# make aMSN and other tcl/tk apps use anti-aliased fonts

## SuperSheep

I love aMSN and its simplicity but I hate tcl/tk apps, generally because the versions of tcl and tk that are in portage don't build support for nice anti-aliased fonts.  Hence, they look ugly and clunky.

1) Unmerge tcl, tk, and optionally, any tcl/tk apps (eg. aMSN)

```
emerge -C tcl tk amsn
```

2) Go here to grab a copy of  CVS snapshots of tcl and tk.  Save them in your home.

3) Go to your home, and untar the packages.

```
tar xvzf tcl-<date> && tar xvzf tk-<date>
```

4) Become root, and initialise your environment:

```
su

source /etc/profile
```

5) Compile and install tcl:

```
cd tcl/unix

./configure --prefix=/usr
```

make

make install[/code]

6) Compile and install tk with Xft support:

```
cd tk/unix

./configure --prefix=/usr --enable-xft

make

make install
```

7) Inject stubs of these packages into the world file so portage won't overwrite them with the old versions if you call in a tcl/tk app.

```
emerge -i dev-lang/tcl-8.3.4

emerge -i dev-lang/tk-8.3.4-r1
```

 :Cool:  Make a few symbolic links:

```
cd /usr/bin

ln -s wish8.5 wish

ln -s tclsh8.5 tclsh

cd /usr/lib

ln -s tcl8.5 tcl

ln -s tk8.5 tk

ln -s libtk8.5.so libtk.so

ln -s libtcl8.5.so libtcl.so

ln -s libtclstub8.5.a libtclstub.a

ln -s libtkstub8.5.a libtkstub.a

ldconfig
```

9) Re-emerge aMSN or another tcl/tk app.  In aMSN, go into the preferences menu and select a nice anti-aliased font (you might want to search http://packages.gentoo.org for some font packages).  Restart aMSN, and bingo! 
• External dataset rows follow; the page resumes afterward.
/-- Table 6. -/
def readDie (b : Bld) : Bld × List LoadRec :=
  (entriesOf b.m 6 128).foldl (fun (a : Bld × List LoadRec) x =>
    let (i, bad, w) := x
    let b := a.1
    if bad then (b, a.2 ++ [unreadable 6 i]) else
    let c := chkDie (dieEnv b) w
    let u := ckAt 16 16 c
    let sec := ckAt 8 8 c
    let body := bodyBits c
    (if c.dead then b
      else if ckAt 0 8 c = 1 then { b with threads := b.threads ++ [(u, { section_ := sec, rcd := i, body := body })] }
      else if ckAt 0 8 c = 2 then
        { b with eps := b.eps ++ [(u % 512, { section_ := sec, rcd := i, home := u / 512, body := body })] }
      else { b with scheds := b.scheds ++ [(u, body)] },
      a.2 ++ recsOf 6 i 0xFF 0xFFFF 0 c.out)) (b, [])

/-- A tile may receive frames: present, enabled, inside the region (R23, R183). -/
def placeable (b : Bld) (v : Nat) : Bool := tileEnabled b.m.hh v && b.region.dieMask.getLsbD (v / 48)

/-- A frame, decoded once. -/
def bldFrame (b : Bld) (i : Nat) : Bld × Option Nat × List LoadRec :=
  match b.frames.find? (fun x => x.1 == i) with
  | some x => (b, x.2, [])
  | none =>
    let (w, r) := frameOf b.m i
    ({ b with frames := b.frames ++ [(i, w)] }, w, r)

/-- Registers lo to hi − 1 of a frame, from word w0 on, into a table with a reset value. -/
def putRegs (reset : W64) (m : SMap W64) (frame w0 lo n : Nat) : SMap W64 :=
  (List.range n).foldl (fun m i => mput reset m (lo + i) (BitVec.ofNat 64 (frame / 2 ^ (64 * (w0 + i))))) m

/-- A frame becomes a slot of a tile (Table 6-4). -/
def putSlot (fn : Bool) (slot frame : Nat) (c : TileCfg) : TileCfg :=
  match slot with
  | 0 => { c with syncs := putRegs syncReset c.syncs frame 0 0 32 }
  | 1 => { c with
      syncs := putRegs syncReset c.syncs frame 0 32 16
      lim := if fn then putRegs limReset c.lim frame 16 0 16 else c.lim }
  | 2 => { c with ops := putRegs 0 c.ops frame 0 0 32 }
  | 3 => { c with ctl := if fn then putRegs ctlReset c.ctl frame 0 0 16 else c.ctl }
  | _ => { c with
      params := (List.range 4).foldl (fun m j =>
        mput 0 m (4 * (slot - 4) + j) (BitVec.ofNat 512 (frame / 2 ^ (512 * j)))) c.params }

/-- The record of tiles that an entry affects. -/
def tilesRec (action table entry slot field width orig : Nat) (l : List Nat) : List LoadRec :=
  match l with
  | [] => []
  | v :: t =>
    [{ action := action, table := table, field := field, width := width, slot := slot, tile := t.foldl min v
       entry := entry, count := l.length, original := orig }]

/-- One placement entry: DISCARD for tiles it may not write; tiles of another section and slots already received are
disabled (R175); the rest receive the frame as checked for their kind. -/
def placeOne (b : Bld) (p : Place) : Bld × List LoadRec :=
  let (here, out) := p.tiles.partition (placeable b)
  let rs := tilesRec 3 2 p.idx p.slot 0 0 0 out
  if !p.ok then ({ b with idle := b.idle ++ [(p, here)] }, rs) else
  let (b, w, fr) := bldFrame b p.frame
  let rs := fr ++ rs
  match w with
  | none => ({ b with idle := b.idle ++ [(p, here)] }, rs)
  | some w =>
    let other (v : Nat) : Bool := match bldTile b v with | some x => x.cfg.section_ != p.sec | none => false
    let twice (v : Nat) : Bool := match bldTile b v with | some x => x.frames.any (fun y => y.1 == p.slot) | none => false
    let bad1 := here.filter other
    let bad2 := here.filter (fun v => !other v && twice v)
    let good := here.filter (fun v => !other v && !twice v)
    let rs := rs ++ tilesRec 2 2 p.idx p.slot 32 8 p.slot bad2 ++ tilesRec 2 2 p.idx p.slot 40 8 p.sec bad1
    let content (fn : Bool) : Chk × List LoadRec :=
      let l := good.filter (fun v => isFn v == fn)
      let c := chkFrame fn p.slot w
      (c, match l with | [] => [] | v :: t => recsOf 1 p.frame p.slot (t.foldl min v) l.length c.out)
    let (cm, rm) := content false
    let (cf, rf) := content true
    let b := good.foldl (fun b v =>
      let fr := if isFn v then cf.w else cm.w
      match bldTile b v with
      | some _ => { b with tiles := b.tiles.map (fun x => if x.v = v then
          { x with frames := x.frames ++ [(p.slot, p.frame)], cfg := putSlot (isFn v) p.slot fr x.cfg } else x) }
      | none => { b with tiles := b.tiles ++
          [⟨v, p.idx, [(p.slot, p.frame)], putSlot (isFn v) p.slot fr { section_ := p.sec }⟩] }) b
    (b, rs ++ rm ++ rf)

/-- Step 6. -/
def readPlaces (b : Bld) : Bld :=
  let (frames, r0) := framesOf b.m
  let (off, len) := tabOf b.m 2
  let (ps, r1) := placesFrom b.m frames b.sections.length (len / 8 + 1) off len 0
  let (b, rs) := ps.foldl (fun (a : Bld × List LoadRec) p =>
    let (b, r) := placeOne a.1 p
    (b, a.2 ++ r)) ({ b with slots := ps.foldl (fun t p => mput 0xFF t p.idx p.slot) [] }, r0 ++ r1)
  addRecs b rs

/-- Step 7: table 3 (R177). -/
def readRoutes (b : Bld) : Bld :=
  let (b, rs) := (entriesOf b.m 3 16).foldl (fun (a : Bld × List LoadRec) x =>
    let (i, bad, w) := x
    let b := a.1
    if bad then (b, a.2 ++ [unreadable 3 i]) else
    let c := chkRoute (fun v => (bldTile b v).isSome) w
    let tile := tileOfId (ckAt 0 10 c)
    let v := tile.getD 0
    let dir := ckAt 23 1 c
    let n := ckAt 16 4 c
    let c := ckBan 16 4 (!b.routed.any (fun y => y.1 == v && y.2.1 == dir && y.2.2.1 == n)) c
    let rs := a.2 ++ (match tile with
      | some v => recsOf 3 i 0xFF v 1 c.out
      | none => recsOf 3 i 0xFF 0xFFFF 0 c.out)
    if c.dead then (b, rs) else
    let val := BitVec.ofNat 64 (ckAt 64 64 c)
    let b := updBld b v (fun t =>
      if dir = 1 then { t with outs := mput 0 t.outs n val } else { t with ins := mput inReset t.ins n val })
    ({ b with routed := b.routed ++ [(v, dir, n, i)] }, rs)) (b, [])
  addRecs b rs

/-! ### Step 8: the cross-checks (R187) -/

/-- The progress of one pass: whether it disabled anything, and its records. -/
structure Pass where
  b : Bld
  recs : List LoadRec := []
  hit : Bool := false

/-- The frame that a tile's slot came from, as a record's ENTRY. -/
def frameEntry (x : TileBld) (slot : Nat) : Nat :=
  match x.frames.find? (fun y => y.1 == slot) with
  | some y => y.2
  | none => 0xFFFFFFFF

/-- Disable an operation slot for a field of a frame slot. -/
def opOff (p : Pass) (x : TileBld) (s slot : Nat) (g : Chg) : Pass :=
  { b := updBld p.b x.v (fun t => { t with ops := mput 0 t.ops s 0 })
    recs := p.recs ++ recsOf 1 (frameEntry x slot) slot x.v 1 [g], hit := true }

/-- The enabled slots of a tile's registers. -/
def cfgSlots (t : TileCfg) : List Nat := (List.range 32).filter (fun s => nbit (mget 0 t.ops s).toNat 63)

/-- The parameter block of one slot. -/
def crossParam (p : Pass) (v s : Nat) : Pass :=
  match bldTile p.b v with
  | none => p
  | some x =>
    let o := mget 0 x.cfg.ops s
    if !nbit o.toNat 63 then p else
    let c := chkParam ⟨p.b.m.hh, p.b.region, x.cfg, hsyncUsable p.b⟩ (wb o 62 56) (mget 0 x.cfg.params s).toNat
    let slot := 4 + s / 4
    let out := c.out.map (fun g => { g with field := 512 * (s % 4) + g.field })
    { b := updBld p.b v (fun t => { t with
        params := mput 0 t.params s (if c.dead then 0 else BitVec.ofNat 512 c.w)
        ops := if c.dead then mput 0 t.ops s 0 else t.ops })
      recs := p.recs ++ recsOf 1 (frameEntry x slot) slot v 1 out, hit := p.hit || c.dead }

/-- A unit that a stream names is usable: a named tile, a configured thread, an endpoint at its home (R186, R301). -/
def unitUsable (b : Bld) (kind id : Nat) : Bool :=
  if kind = 1 then (match tileOfId id with | some v => (bldTile b v).isSome | none => false)
  else if kind = 2 then b.threads.any (fun x => x.1 == id)
  else if kind = 4 then b.eps.any (fun x => x.1 == id % 512 && x.2.home * 512 + x.1 == id)
  else false

/-- The kinds of unit that streams join (Table 2-20). -/
def streamKind (k : Nat) : Bool := k == 1 || k == 2 || k == 4

/-- The route entry of a stream. -/
def bldRoute (b : Bld) (v dir n : Nat) : Nat :=
  match b.routed.find? (fun y => y.1 == v && y.2.1 == dir && y.2.2.1 == n) with
  | some y => y.2.2.2
  | none => 0

/-- Disable a stream of a tile. -/
def streamOff (p : Pass) (v dir n : Nat) (g : Chg) : Pass :=
  { b := updBld p.b v (fun t =>
      if dir = 1 then { t with outs := mput 0 t.outs n 0 } else { t with ins := mput inReset t.ins n inReset })
    recs := p.recs ++ recsOf 3 (bldRoute p.b v dir n) 0xFF v 1 [{ g with field := 64 + g.field }], hit := true }

/-- An input in use. -/
def inUse (t : TileCfg) (n : Nat) : Bool := nbit (mget inReset t.ins n).toNat 63

/-- An output in use. -/
def outUse (t : TileCfg) (n : Nat) : Bool := nbit (mget 0 t.outs n).toNat 63

/-- The local-store lines of a combining input (R56). -/
def combineArea (w : W64) : Nat × Nat := (wb w 18 8, wb w 18 8 + (wb w 49 38 + 1) * (wb w 60 55 + 1))

/-- Input n of a tile: its source is usable; a combining input overlaps none of lower index (R56). -/
def crossIn (p : Pass) (v n : Nat) : Pass :=
  match bldTile p.b v with
  | none => p
  | some x =>
    let w := mget inReset x.cfg.ins n
    if !nbit w.toNat 63 then p
    else if wb w 62 61 = 2 then
      let a := combineArea w
      if (List.range n).any (fun k =>
          let u := mget inReset x.cfg.ins k
          nbit u.toNat 63 && wb u 62 61 == 2 && decide ((combineArea u).1 < a.2) && decide (a.1 < (combineArea u).2)) then
        streamOff p v 0 n ⟨8, 11, 2, wb w 18 8, 0⟩
      else p
    else if unitUsable p.b (wb w 37 35) (wb w 34 19) then p
    else if streamKind (wb w 37 35) then streamOff p v 0 n ⟨19, 16, 2, wb w 34 19, 0⟩
    else streamOff p v 0 n ⟨35, 3, 2, wb w 37 35, 0⟩

/-- Output n of a tile: its destination is usable, and an input in use where it is a tile. -/
def crossOut (p : Pass) (v n : Nat) : Pass :=
  match bldTile p.b v with
  | none => p
  | some x =>
    let w := mget 0 x.cfg.outs n
    if !nbit w.toNat 63 then p
    else if !unitUsable p.b (wb w 62 60) (wb w 59 44) then
      streamOff p v 1 n (if streamKind (wb w 62 60) then ⟨44, 16, 2, wb w 59 44, 0⟩ else ⟨60, 3, 2, wb w 62 60, 0⟩)
    else if wb w 62 60 = 1 then
      match (tileOfId (wb w 59 44)).bind (bldTile p.b) with
      | some y => if inUse y.cfg (wb w 43 40) then p else streamOff p v 1 n ⟨40, 4, 2, wb w 43 40, 0⟩
      | none => p
    else p

/-- The streams of one slot: its masks, then its operand selectors. -/
def crossOp (p : Pass) (v s : Nat) : Pass :=
  match bldTile p.b v with
  | none => p
  | some x =>
    let o := mget 0 x.cfg.ops s
    let code := wb o 62 56
    let blk := (mget 0 x.cfg.params s).toNat
    let f (off n : Nat) : Nat := nbits blk (8 * (off + n) - 1) (8 * off)
    if !nbit o.toNat 63 then p
    else if !(setBits 16 (wb o 47 32)).all (inUse x.cfg) then opOff p x s 2 ⟨64 * s + 32, 16, 2, wb o 47 32, 0⟩
    else if !(setBits 16 (wb o 31 16)).all (outUse x.cfg) then opOff p x s 2 ⟨64 * s + 16, 16, 2, wb o 31 16, 0⟩
    else
      let sel : List (Nat × Bool) := if code = 0x15 then [(2, f 0 1 == 1)] else
        let (i, o) := parSels code
        (i.map (fun a => (a, false)) ++ o.map (fun a => (a, true))).filter (fun y => f y.1 2 < 2 ^ 15)
      match sel.find? (fun y => !(if y.2 then outUse x.cfg (f y.1 2 % 16) else inUse x.cfg (f y.1 2 % 16))) with
      | some y => opOff p x s (4 + s / 4) ⟨512 * (s % 4) + 8 * y.1, 16, 2, f y.1 2, 0⟩
      | none => p

/-- An input of a tile is in use and names a unit as its source; a combining input takes any sender of its table. -/
def feeds (b : Bld) (tile inp kind id : Nat) : Bool :=
  match (tileOfId tile).bind (bldTile b) with
  | some y =>
    let w := mget inReset y.cfg.ins inp
    nbit w.toNat 63 && (wb w 62 61 == 2 || (wb w 37 35 == kind && wb w 34 19 == id))
  | none => false

/-- An output of a tile names a unit as its destination. -/
def fedBy (b : Bld) (tile out kind id : Nat) : Bool :=
  match (tileOfId tile).bind (bldTile b) with
  | some y =>
    let w := mget 0 y.cfg.outs out
    nbit w.toNat 63 && wb w 62 60 == kind && wb w 59 44 == id
  | none => false

/-- DEST and SRC of a thread (Table 8-6). -/
def crossThread (p : Pass) (u : Nat) (t : ThreadCfg) : Pass :=
  let d := stkOf t.body
  let off (at_ v : Nat) : Pass :=
    { b := { p.b with threads := p.b.threads.filter (fun x => x.1 != u) }
      recs := p.recs ++ recsOf 6 t.rcd 0xFF 0xFFFF 0 [⟨bo at_, 16, 2, v, 0⟩], hit := true }
  if (d.mode = 0 ∨ d.mode = 2 ∨ d.mode = 4) ∧ !feeds p.b d.dest d.destIn 2 u then off 4 d.dest
  else if (d.mode = 1 ∨ d.mode = 2) ∧ !fedBy p.b d.src d.srcOut 2 u then off 6 d.src
  else p

/-- LOCAL and LOCAL_IO of an endpoint (Table 9-14c). -/
def crossEp (p : Pass) (e : Nat) (t : EpCfg) : Pass :=
  let d := epOf t.body
  let id := t.home * 512 + e
  if (epSource d && !feeds p.b d.loc d.localIo 4 id) || (epSink d && !fedBy p.b d.loc d.localIo 4 id) then
    { b := { p.b with eps := p.b.eps.filter (fun x => x.1 != e) }
      recs := p.recs ++ recsOf 6 t.rcd 0xFF 0xFFFF 0 [⟨bo 4, 16, 2, d.loc, 0⟩], hit := true }
  else p

/-- One pass: parameter blocks, inputs, outputs, slots, base-die units. -/
def crossPass (p : Pass) : Pass :=
  let vs := p.b.tiles.map (·.v)
  let each (n : Nat) (f : Pass → Nat → Nat → Pass) (p : Pass) : Pass :=
    vs.foldl (fun p v => (List.range n).foldl (fun p i => f p v i) p) p
  let p := each 32 crossOp (each 16 crossOut (each 16 crossIn (each 32 crossParam p)))
  let p := p.b.threads.foldl (fun p x => crossThread p x.1 x.2) p
  p.b.eps.foldl (fun p x => crossEp p x.1 x.2) p

/-- Passes until one disables nothing (R187). -/
def crossLoop : Nat → Pass → Pass
  | 0, p => p
  | n + 1, p =>
    let q := crossPass { p with hit := false }
    if q.hit then crossLoop n q else q

/-- Step 8. Every pass but the last disables a slot, a stream or a unit. -/
def crossChecks (b : Bld) : Bld :=
  let q := crossLoop (64 * b.tiles.length + b.threads.length + b.eps.length + 1) { b := b }
  addRecs q.b q.recs

/-! ### The load as a whole -/

/-- The loader's reads of the image: corrected words are written back, uncorrectable ones count (R413, Table 13-4). -/
def imageReads (e : Env) (hh : Hearth) (a n : Nat) : Hearth :=
  (hh.errs.filter (fun x => a ≤ 8 * x.1 + 7 && 8 * x.1 < a + n)).foldl (fun hh x =>
    match wordReads hh x.1 with
    | .data _ => corrected e hh x.1
    | .check => corrected e hh x.1
    | .uncorrectable => memUe e hh (8 * x.1) 3 none 0 (keyPath (memKey hh (8 * x.1)))
    | _ => hh) hh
Thanks to Bamboe for his instructions.

----------

## vdboor

If all you need to change is a ./configure option, why wouldn't you suggest a patch for the ebuild?  :Confused: 

----------

## SuperSheep

As far as I know, this option only exists in the CVS versions of tcl/tk.  I haven't looked into it, but now I will.  Thanks.

----------

## pagal

any updates on this? any chances of an ebuild?

thanks.

----------

## SuperSheep

I was going to get started on it, then <laughs> my hard drive died on me.  I've spent the last few weeks trying to get my system back into working order.  Your post has reminded me about it though.

----------

## lokojones

something about the inject... when a new version of tcl or tk apperas in the portage and we do a emerge -uD world, portage will download it.. can we do something for this?

----------

## FGA

 *lokojones wrote:*   

> something about the inject... when a new version of tcl or tk apperas in the portage and we do a emerge -uD world, portage will download it.. can we do something for this?

 

Yes, you can add this to /etc/portage/package.mask (create the dir if it not exists)

```
# echo "<>dev-lang/tcl-8.3.4" >> /etc/portage/package.mask

# echo "<>dev-lang/tk-8.3.4-r1" >> /etc/portage/package.mask
```

The versions are the same than when we did emerge -i (the 7th)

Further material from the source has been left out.